*** Source material Section Begins ***

-- ==== Sys2Proof/Machine/Tim.lean ====
section
/-! DEFINITION. The time unit, its inputs and output pulses, and the Thyme schedule up to the effects of
its entries (R366-R391). -/

namespace Sys2Proof.Machine

/-! The time unit. -/

/-- Capture the snapshot registers (R370, R390). -/
def Dev.snapshot (d : Dev) : Dev :=
  let d := (d.putNum R.TIM_SNAP_RAW_NS (d.raw % 2 ^ 32)).set F.TIM_SNAP_RAW_WRAP_WRAP (d.raw / 2 ^ 32)
  let d := (d.putNum R.TIM_SNAP_NET_NS (d.net % 2 ^ 32)).set F.TIM_SNAP_NET_WRAP_WRAP (d.net / 2 ^ 32)
  (d.putNum R.TIM_SNAP_SEC_LO (d.tim.sec % 2 ^ 32)).set F.TIM_SNAP_SEC_HI_SEC (d.tim.sec / 2 ^ 32)

/-- TIM_SEC_NEXT as one number. -/
def Dev.secNext (d : Dev) : Nat := d.get F.TIM_SEC_NEXT_WRAP_WRAP * 2 ^ 32 + d.get F.TIM_SEC_NEXT_NS_NS

/-- Replace TIM_SEC_NEXT. -/
def Dev.setSecNext (d : Dev) (v : Nat) : Dev :=
  (d.putNum R.TIM_SEC_NEXT_NS (v % 2 ^ 32)).set F.TIM_SEC_NEXT_WRAP_WRAP (v / 2 ^ 32 % 2 ^ 16)

/-- The signed distance from network time to an instant: behind by up to 2^33 ns, else ahead (log entry 6). -/
def Dev.netDist (d : Dev) (t : Nat) : Int :=
  if d.netReached t then (d.netAhead t : Int) - (if d.netAhead t = 0 then 0 else (twrap : Int)) else (d.netAhead t : Int)

/-- RATE with the clamp of R368, as a 32-bit word. -/
def clampRate (w : Nat) : Nat :=
  let r := signed 32 w
  let r := if 4294967 < r then 4294967 else if r < -4294967 then -4294967 else r
  (r % 2 ^ 32).toNat

/-- TIM_ADJ_STATUS at the end of an adjustment, with its events (R370, R372, R390). -/
def Dev.adjEnd (d : Dev) (op reason : Nat) (moved : Int) : Dev :=
  let m := if 32767 < moved then 32767 else if moved < -32767 then -32767 else moved
  let d := (((d.set F.TIM_ADJ_STATUS_STATE (if reason = 0 then 2 else 3)).set F.TIM_ADJ_STATUS_OP op).set
    F.TIM_ADJ_STATUS_REASON reason).set F.TIM_ADJ_STATUS_SEC_MOVED (m % 2 ^ 16).toNat
  let d := if reason = 0 && moved ≠ 0 then d.raise E.TIM_STEP_SEC else d
  if reason = 0 then d.raise E.TIM_ADJ_DONE else d.raise E.TIM_ADJ_ABORTED

/-- An adjustment from a master other than the active Sage core: a violation, ended NOT_SAGE (R370). -/
def Dev.adjNotSage (d : Dev) (op : Nat) (m : Master) : Dev :=
  let d := d.violate m (R.TIM_ADJ_CMD.addr 0 0) true
  (((d.set F.TIM_ADJ_STATUS_STATE 3).set F.TIM_ADJ_STATUS_OP op).set F.TIM_ADJ_STATUS_REASON 1).set F.TIM_ADJ_STATUS_SEC_MOVED 0

/-- The staged step, signed 48 bits (R370). -/
def Dev.stageStep (d : Dev) : Int :=
  signed 48 (d.get F.TIM_STAGE_WRAP_STEP_HI * 2 ^ 32 + d.get F.TIM_STAGE_NS_STEP_LO)

/-- Why a step is refused: 3 HORIZON, 4 BAD_SEC, 0 where it is not (R370). -/
def Dev.stepStop (d : Dev) (load : Bool) : Nat :=
  let s := d.stageStep
  let n1 := (((d.net : Int) + s) % (twrap : Int)).toNat
  let bnd := d.get F.TIM_STAGE_SECNEXT_WRAP_WRAP * 2 ^ 32 + d.get F.TIM_STAGE_SECNEXT_NS_NS
  let gap := (bnd + twrap - n1) % twrap
  if d.thy.ent.any (fun e => e.2.st = 1 && decide (((2 ^ 48 - 2 ^ 33 : Nat) : Int) < d.netDist e.2.at_ - s)) then 3
  else if load && (gap = 0 || decide (10 ^ 9 < gap)) then 4
  else 0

*** Source material Section Ends ***

* Prompt
Write all the entries out again exactly as they are.

* Exercise result
-- ==== Sys2Proof/Machine/Tim.lean ====
section
/-! DEFINITION. The time unit, its inputs and output pulses, and the Thyme schedule up to the effects of
its entries (R366-R391). -/

namespace Sys2Proof.Machine

/-! The time unit. -/

/-- Capture the snapshot registers (R370, R390). -/
def Dev.snapshot (d : Dev) : Dev :=
  let d := (d.putNum R.TIM_SNAP_RAW_NS (d.raw % 2 ^ 32)).set F.TIM_SNAP_RAW_WRAP_WRAP (d.raw / 2 ^ 32)
  let d := (d.putNum R.TIM_SNAP_NET_NS (d.net % 2 ^ 32)).set F.TIM_SNAP_NET_WRAP_WRAP (d.net / 2 ^ 32)
  (d.putNum R.TIM_SNAP_SEC_LO (d.tim.sec % 2 ^ 32)).set F.TIM_SNAP_SEC_HI_SEC (d.tim.sec / 2 ^ 32)

/-- TIM_SEC_NEXT as one number. -/
def Dev.secNext (d : Dev) : Nat := d.get F.TIM_SEC_NEXT_WRAP_WRAP * 2 ^ 32 + d.get F.TIM_SEC_NEXT_NS_NS

/-- Replace TIM_SEC_NEXT. -/
def Dev.setSecNext (d : Dev) (v : Nat) : Dev :=
  (d.putNum R.TIM_SEC_NEXT_NS (v % 2 ^ 32)).set F.TIM_SEC_NEXT_WRAP_WRAP (v / 2 ^ 32 % 2 ^ 16)

/-- The signed distance from network time to an instant: behind by up to 2^33 ns, else ahead (log entry 6). -/
def Dev.netDist (d : Dev) (t : Nat) : Int :=
  if d.netReached t then (d.netAhead t : Int) - (if d.netAhead t = 0 then 0 else (twrap : Int)) else (d.netAhead t : Int)

/-- RATE with the clamp of R368, as a 32-bit word. -/
def clampRate (w : Nat) : Nat :=
  let r := signed 32 w
  let r := if 4294967 < r then 4294967 else if r < -4294967 then -4294967 else r
  (r % 2 ^ 32).toNat

/-- TIM_ADJ_STATUS at the end of an adjustment, with its events (R370, R372, R390). -/
def Dev.adjEnd (d : Dev) (op reason : Nat) (moved : Int) : Dev :=
  let m := if 32767 < moved then 32767 else if moved < -32767 then -32767 else moved
  let d := (((d.set F.TIM_ADJ_STATUS_STATE (if reason = 0 then 2 else 3)).set F.TIM_ADJ_STATUS_OP op).set
    F.TIM_ADJ_STATUS_REASON reason).set F.TIM_ADJ_STATUS_SEC_MOVED (m % 2 ^ 16).toNat
  let d := if reason = 0 && moved ≠ 0 then d.raise E.TIM_STEP_SEC else d
  if reason = 0 then d.raise E.TIM_ADJ_DONE else d.raise E.TIM_ADJ_ABORTED

/-- An adjustment from a master other than the active Sage core: a violation, ended NOT_SAGE (R370). -/
def Dev.adjNotSage (d : Dev) (op : Nat) (m : Master) : Dev :=
  let d := d.violate m (R.TIM_ADJ_CMD.addr 0 0) true
  (((d.set F.TIM_ADJ_STATUS_STATE 3).set F.TIM_ADJ_STATUS_OP op).set F.TIM_ADJ_STATUS_REASON 1).set F.TIM_ADJ_STATUS_SEC_MOVED 0

/-- The staged step, signed 48 bits (R370). -/
def Dev.stageStep (d : Dev) : Int :=
  signed 48 (d.get F.TIM_STAGE_WRAP_STEP_HI * 2 ^ 32 + d.get F.TIM_STAGE_NS_STEP_LO)

/-- Why a step is refused: 3 HORIZON, 4 BAD_SEC, 0 where it is not (R370). -/
def Dev.stepStop (d : Dev) (load : Bool) : Nat :=
  let s := d.stageStep
  let n1 := (((d.net : Int) + s) % (twrap : Int)).toNat
  let bnd := d.get F.TIM_STAGE_SECNEXT_WRAP_WRAP * 2 ^ 32 + d.get F.TIM_STAGE_SECNEXT_NS_NS
  let gap := (bnd + twrap - n1) % twrap
  if d.thy.ent.any (fun e => e.2.st = 1 && decide (((2 ^ 48 - 2 ^ 33 : Nat) : Int) < d.netDist e.2.at_ - s)) then 3
  else if load && (gap = 0 || decide (10 ^ 9 < gap)) then 4
  else 0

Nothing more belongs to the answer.